WORK REQUIRED: Would you restate word for word the lines of the listing, beginning at the first and ending with the line that holds "namespace Sys2Proof.Machine"?

SUPPLIED MATERIAL:
# # #

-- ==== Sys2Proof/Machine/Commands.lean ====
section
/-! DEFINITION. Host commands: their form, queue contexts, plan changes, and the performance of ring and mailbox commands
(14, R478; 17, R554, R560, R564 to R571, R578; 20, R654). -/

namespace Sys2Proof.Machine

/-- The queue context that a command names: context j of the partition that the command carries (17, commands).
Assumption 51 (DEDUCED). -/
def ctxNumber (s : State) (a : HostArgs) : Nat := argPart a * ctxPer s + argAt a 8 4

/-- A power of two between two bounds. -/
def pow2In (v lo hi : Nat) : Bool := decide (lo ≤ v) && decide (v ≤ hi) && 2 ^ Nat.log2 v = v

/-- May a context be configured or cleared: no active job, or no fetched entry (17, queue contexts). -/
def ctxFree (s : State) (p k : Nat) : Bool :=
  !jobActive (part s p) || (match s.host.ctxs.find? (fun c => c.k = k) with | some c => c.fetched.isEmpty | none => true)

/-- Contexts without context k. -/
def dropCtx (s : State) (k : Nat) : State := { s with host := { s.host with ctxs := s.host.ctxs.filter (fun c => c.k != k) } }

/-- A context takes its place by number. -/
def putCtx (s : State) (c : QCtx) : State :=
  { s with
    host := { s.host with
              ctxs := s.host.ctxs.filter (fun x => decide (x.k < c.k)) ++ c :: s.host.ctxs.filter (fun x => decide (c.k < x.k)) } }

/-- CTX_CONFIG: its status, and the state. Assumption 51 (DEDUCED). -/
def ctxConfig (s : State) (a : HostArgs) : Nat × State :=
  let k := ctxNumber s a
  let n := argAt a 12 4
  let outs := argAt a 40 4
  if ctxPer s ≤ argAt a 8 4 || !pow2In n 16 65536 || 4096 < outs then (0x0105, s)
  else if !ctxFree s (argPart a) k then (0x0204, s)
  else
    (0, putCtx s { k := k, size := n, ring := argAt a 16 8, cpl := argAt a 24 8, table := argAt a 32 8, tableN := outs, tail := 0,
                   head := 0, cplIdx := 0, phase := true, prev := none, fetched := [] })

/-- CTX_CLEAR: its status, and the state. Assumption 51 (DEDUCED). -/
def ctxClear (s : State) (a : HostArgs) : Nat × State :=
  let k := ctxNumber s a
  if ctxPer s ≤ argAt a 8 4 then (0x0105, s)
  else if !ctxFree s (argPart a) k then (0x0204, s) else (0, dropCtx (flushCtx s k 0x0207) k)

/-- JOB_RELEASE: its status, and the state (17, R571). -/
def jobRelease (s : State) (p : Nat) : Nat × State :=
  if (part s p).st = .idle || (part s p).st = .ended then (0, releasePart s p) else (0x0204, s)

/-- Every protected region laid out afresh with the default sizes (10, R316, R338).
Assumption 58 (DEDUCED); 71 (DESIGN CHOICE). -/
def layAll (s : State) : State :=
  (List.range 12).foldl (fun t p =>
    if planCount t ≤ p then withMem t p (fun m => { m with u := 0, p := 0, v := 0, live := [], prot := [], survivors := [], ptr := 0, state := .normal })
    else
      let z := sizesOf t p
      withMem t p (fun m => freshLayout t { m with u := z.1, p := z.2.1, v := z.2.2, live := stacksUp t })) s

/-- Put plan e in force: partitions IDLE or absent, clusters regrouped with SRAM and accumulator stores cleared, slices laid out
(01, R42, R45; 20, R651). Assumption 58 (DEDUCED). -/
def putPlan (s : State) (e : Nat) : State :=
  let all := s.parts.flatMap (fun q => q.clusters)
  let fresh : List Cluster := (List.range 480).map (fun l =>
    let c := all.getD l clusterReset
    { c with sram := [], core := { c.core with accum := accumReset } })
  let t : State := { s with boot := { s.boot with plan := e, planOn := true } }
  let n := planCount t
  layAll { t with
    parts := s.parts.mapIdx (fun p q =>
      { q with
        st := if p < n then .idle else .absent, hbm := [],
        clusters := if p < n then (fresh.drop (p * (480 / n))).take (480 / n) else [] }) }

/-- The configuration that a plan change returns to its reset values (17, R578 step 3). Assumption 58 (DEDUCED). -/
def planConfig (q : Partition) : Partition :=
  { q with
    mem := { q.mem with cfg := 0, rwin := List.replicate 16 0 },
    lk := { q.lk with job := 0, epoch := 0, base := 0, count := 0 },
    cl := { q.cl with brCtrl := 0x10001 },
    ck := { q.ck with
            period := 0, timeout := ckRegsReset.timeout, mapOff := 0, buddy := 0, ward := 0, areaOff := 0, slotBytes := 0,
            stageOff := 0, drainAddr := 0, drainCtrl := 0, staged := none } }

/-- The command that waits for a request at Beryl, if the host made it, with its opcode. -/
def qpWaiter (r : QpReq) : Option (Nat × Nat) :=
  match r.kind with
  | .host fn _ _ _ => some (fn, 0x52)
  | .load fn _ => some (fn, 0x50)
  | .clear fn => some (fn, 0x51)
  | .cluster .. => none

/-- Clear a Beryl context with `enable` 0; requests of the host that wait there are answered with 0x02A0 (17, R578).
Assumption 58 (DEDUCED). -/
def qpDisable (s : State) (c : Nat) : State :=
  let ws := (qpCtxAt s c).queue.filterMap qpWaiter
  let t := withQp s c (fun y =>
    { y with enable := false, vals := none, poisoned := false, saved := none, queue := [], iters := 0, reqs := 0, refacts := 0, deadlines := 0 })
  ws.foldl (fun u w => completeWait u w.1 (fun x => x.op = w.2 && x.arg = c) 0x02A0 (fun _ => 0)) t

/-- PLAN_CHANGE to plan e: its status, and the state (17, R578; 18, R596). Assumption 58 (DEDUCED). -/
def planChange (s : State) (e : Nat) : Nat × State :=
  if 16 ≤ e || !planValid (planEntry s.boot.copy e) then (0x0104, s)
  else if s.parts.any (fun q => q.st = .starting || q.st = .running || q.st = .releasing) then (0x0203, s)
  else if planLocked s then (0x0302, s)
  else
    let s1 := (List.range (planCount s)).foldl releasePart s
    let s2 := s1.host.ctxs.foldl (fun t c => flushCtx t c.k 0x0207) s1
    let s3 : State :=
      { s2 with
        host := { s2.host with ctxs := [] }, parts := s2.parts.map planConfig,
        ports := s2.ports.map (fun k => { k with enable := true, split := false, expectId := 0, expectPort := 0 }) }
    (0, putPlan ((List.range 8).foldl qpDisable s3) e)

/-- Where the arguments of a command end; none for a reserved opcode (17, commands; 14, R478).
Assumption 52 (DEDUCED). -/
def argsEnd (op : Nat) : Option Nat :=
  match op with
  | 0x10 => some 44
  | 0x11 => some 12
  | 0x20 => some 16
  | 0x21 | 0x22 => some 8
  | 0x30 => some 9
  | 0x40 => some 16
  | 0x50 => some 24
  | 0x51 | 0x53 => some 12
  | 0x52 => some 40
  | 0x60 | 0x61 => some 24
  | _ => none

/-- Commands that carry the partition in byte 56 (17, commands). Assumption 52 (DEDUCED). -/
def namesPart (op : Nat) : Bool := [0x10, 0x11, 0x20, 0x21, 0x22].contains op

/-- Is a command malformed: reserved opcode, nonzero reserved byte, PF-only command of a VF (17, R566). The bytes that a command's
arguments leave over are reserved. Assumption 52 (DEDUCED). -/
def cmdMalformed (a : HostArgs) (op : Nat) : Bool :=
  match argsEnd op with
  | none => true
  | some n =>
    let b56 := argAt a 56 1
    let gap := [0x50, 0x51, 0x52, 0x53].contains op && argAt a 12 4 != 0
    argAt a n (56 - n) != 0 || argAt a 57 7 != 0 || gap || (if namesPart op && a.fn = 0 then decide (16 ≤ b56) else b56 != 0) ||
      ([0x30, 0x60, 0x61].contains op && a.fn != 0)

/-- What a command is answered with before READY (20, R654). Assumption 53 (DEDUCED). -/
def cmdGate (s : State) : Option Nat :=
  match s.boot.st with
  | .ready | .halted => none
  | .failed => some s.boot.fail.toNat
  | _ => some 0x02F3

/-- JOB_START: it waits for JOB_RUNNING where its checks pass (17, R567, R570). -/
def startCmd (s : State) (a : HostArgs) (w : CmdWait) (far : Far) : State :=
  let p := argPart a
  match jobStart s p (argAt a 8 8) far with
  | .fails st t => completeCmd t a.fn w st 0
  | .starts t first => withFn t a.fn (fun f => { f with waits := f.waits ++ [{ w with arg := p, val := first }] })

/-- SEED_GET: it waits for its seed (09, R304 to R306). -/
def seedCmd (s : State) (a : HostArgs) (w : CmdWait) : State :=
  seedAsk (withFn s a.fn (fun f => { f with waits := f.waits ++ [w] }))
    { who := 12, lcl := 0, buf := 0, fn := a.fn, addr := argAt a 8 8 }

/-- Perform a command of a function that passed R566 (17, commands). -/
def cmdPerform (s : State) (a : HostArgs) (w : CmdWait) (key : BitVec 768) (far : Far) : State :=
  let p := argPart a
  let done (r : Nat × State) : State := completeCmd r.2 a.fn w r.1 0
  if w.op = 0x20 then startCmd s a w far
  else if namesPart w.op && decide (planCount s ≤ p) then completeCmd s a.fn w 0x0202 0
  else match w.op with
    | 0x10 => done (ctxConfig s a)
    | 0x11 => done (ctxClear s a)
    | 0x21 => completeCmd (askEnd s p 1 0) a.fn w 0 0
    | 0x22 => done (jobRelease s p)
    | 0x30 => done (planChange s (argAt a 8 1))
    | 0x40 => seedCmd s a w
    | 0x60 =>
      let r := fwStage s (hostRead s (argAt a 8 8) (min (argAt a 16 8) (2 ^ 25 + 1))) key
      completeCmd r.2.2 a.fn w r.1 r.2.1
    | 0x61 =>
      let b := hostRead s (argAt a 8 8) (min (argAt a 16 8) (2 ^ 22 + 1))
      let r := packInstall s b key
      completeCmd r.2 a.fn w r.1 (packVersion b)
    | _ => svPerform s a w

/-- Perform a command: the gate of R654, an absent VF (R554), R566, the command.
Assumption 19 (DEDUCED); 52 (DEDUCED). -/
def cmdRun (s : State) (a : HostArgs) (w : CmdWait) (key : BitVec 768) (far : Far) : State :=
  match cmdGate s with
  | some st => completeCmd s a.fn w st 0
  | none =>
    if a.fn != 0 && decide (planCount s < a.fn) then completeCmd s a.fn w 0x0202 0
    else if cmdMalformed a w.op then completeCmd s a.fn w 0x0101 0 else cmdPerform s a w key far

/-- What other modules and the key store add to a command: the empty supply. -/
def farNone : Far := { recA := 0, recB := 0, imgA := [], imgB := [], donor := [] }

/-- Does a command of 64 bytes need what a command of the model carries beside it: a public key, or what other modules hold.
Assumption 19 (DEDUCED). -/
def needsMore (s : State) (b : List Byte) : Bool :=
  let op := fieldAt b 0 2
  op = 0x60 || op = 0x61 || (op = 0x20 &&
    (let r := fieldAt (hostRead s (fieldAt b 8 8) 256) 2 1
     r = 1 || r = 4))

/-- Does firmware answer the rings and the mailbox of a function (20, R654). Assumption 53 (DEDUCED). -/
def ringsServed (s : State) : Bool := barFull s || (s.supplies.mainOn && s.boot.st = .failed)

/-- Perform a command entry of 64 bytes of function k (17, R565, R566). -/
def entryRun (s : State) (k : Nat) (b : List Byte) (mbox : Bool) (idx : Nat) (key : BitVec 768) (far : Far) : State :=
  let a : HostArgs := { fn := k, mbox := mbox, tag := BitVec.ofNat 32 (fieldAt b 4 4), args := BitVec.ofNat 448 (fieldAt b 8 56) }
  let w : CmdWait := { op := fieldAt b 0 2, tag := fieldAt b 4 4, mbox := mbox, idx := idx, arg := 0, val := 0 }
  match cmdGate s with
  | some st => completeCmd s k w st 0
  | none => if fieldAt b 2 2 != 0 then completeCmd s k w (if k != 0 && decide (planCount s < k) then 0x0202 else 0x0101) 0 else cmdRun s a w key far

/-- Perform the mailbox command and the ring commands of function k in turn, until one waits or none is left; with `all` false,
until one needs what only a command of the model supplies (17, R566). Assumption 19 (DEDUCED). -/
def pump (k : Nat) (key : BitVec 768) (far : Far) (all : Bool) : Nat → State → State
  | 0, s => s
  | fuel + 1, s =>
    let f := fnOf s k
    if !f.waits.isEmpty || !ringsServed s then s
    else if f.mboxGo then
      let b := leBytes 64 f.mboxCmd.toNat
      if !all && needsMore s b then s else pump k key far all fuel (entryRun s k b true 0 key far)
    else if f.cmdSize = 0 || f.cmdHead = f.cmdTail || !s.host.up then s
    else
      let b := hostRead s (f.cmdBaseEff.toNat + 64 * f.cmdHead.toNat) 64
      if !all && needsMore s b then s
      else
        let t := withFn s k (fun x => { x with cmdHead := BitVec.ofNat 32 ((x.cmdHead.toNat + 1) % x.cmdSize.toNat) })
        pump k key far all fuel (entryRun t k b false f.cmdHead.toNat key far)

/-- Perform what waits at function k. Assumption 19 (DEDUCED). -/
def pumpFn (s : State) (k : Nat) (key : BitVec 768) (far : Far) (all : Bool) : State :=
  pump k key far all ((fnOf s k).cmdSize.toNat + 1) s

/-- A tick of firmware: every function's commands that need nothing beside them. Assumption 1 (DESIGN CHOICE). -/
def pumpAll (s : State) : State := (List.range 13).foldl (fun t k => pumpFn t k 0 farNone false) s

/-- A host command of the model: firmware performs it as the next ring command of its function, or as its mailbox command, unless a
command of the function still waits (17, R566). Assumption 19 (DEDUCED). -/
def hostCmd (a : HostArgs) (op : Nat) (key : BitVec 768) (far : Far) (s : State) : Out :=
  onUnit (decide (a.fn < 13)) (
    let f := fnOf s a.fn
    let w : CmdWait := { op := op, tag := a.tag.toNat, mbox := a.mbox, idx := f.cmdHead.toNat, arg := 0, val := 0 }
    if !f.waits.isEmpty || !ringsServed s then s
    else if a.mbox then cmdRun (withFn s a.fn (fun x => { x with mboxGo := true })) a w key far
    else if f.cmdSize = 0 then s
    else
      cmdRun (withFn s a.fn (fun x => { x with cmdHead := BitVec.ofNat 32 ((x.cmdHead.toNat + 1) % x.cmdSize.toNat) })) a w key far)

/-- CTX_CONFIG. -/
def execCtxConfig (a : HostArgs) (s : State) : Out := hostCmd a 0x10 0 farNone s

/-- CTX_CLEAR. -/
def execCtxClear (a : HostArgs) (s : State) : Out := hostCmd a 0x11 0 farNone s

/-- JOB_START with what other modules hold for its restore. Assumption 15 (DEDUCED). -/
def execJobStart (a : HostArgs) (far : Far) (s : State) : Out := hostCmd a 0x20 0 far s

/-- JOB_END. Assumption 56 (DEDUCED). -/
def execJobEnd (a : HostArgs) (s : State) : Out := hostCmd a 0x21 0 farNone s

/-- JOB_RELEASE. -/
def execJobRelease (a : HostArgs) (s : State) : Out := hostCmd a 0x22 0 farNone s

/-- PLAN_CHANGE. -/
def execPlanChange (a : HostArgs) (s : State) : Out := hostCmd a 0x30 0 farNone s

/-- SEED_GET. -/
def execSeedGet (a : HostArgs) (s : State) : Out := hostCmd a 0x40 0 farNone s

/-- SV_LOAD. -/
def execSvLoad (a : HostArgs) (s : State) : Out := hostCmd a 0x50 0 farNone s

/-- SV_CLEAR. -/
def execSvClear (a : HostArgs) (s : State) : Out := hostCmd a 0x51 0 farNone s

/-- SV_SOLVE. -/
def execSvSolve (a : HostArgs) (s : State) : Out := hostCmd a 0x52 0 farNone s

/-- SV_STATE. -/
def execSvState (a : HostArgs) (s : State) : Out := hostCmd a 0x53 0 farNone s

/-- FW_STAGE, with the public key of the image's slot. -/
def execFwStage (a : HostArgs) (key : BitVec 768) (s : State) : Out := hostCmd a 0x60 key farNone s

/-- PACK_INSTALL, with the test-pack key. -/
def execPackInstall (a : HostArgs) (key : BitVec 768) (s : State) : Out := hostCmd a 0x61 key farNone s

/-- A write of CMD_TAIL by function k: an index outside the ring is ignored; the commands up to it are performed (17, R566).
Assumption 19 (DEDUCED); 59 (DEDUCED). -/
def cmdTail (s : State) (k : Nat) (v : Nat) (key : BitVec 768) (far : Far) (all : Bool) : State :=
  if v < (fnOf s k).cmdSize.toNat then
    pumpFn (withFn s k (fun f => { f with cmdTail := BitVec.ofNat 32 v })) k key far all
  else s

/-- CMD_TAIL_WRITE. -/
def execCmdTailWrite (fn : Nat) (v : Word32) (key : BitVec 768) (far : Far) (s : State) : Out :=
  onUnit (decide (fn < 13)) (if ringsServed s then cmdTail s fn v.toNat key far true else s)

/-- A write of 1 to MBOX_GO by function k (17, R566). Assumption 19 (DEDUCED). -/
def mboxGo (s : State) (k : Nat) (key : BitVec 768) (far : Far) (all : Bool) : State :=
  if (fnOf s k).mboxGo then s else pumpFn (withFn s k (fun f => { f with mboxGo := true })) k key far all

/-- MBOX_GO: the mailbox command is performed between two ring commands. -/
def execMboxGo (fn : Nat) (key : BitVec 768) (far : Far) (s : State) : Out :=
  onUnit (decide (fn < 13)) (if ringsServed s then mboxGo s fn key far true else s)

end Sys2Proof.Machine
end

# # #

PROBLEM SOLUTION:
-- ==== Sys2Proof/Machine/Commands.lean ====
section
/-! DEFINITION. Host commands: their form, queue contexts, plan changes, and the performance of ring and mailbox commands
(14, R478; 17, R554, R560, R564 to R571, R578; 20, R654). -/

namespace Sys2Proof.Machine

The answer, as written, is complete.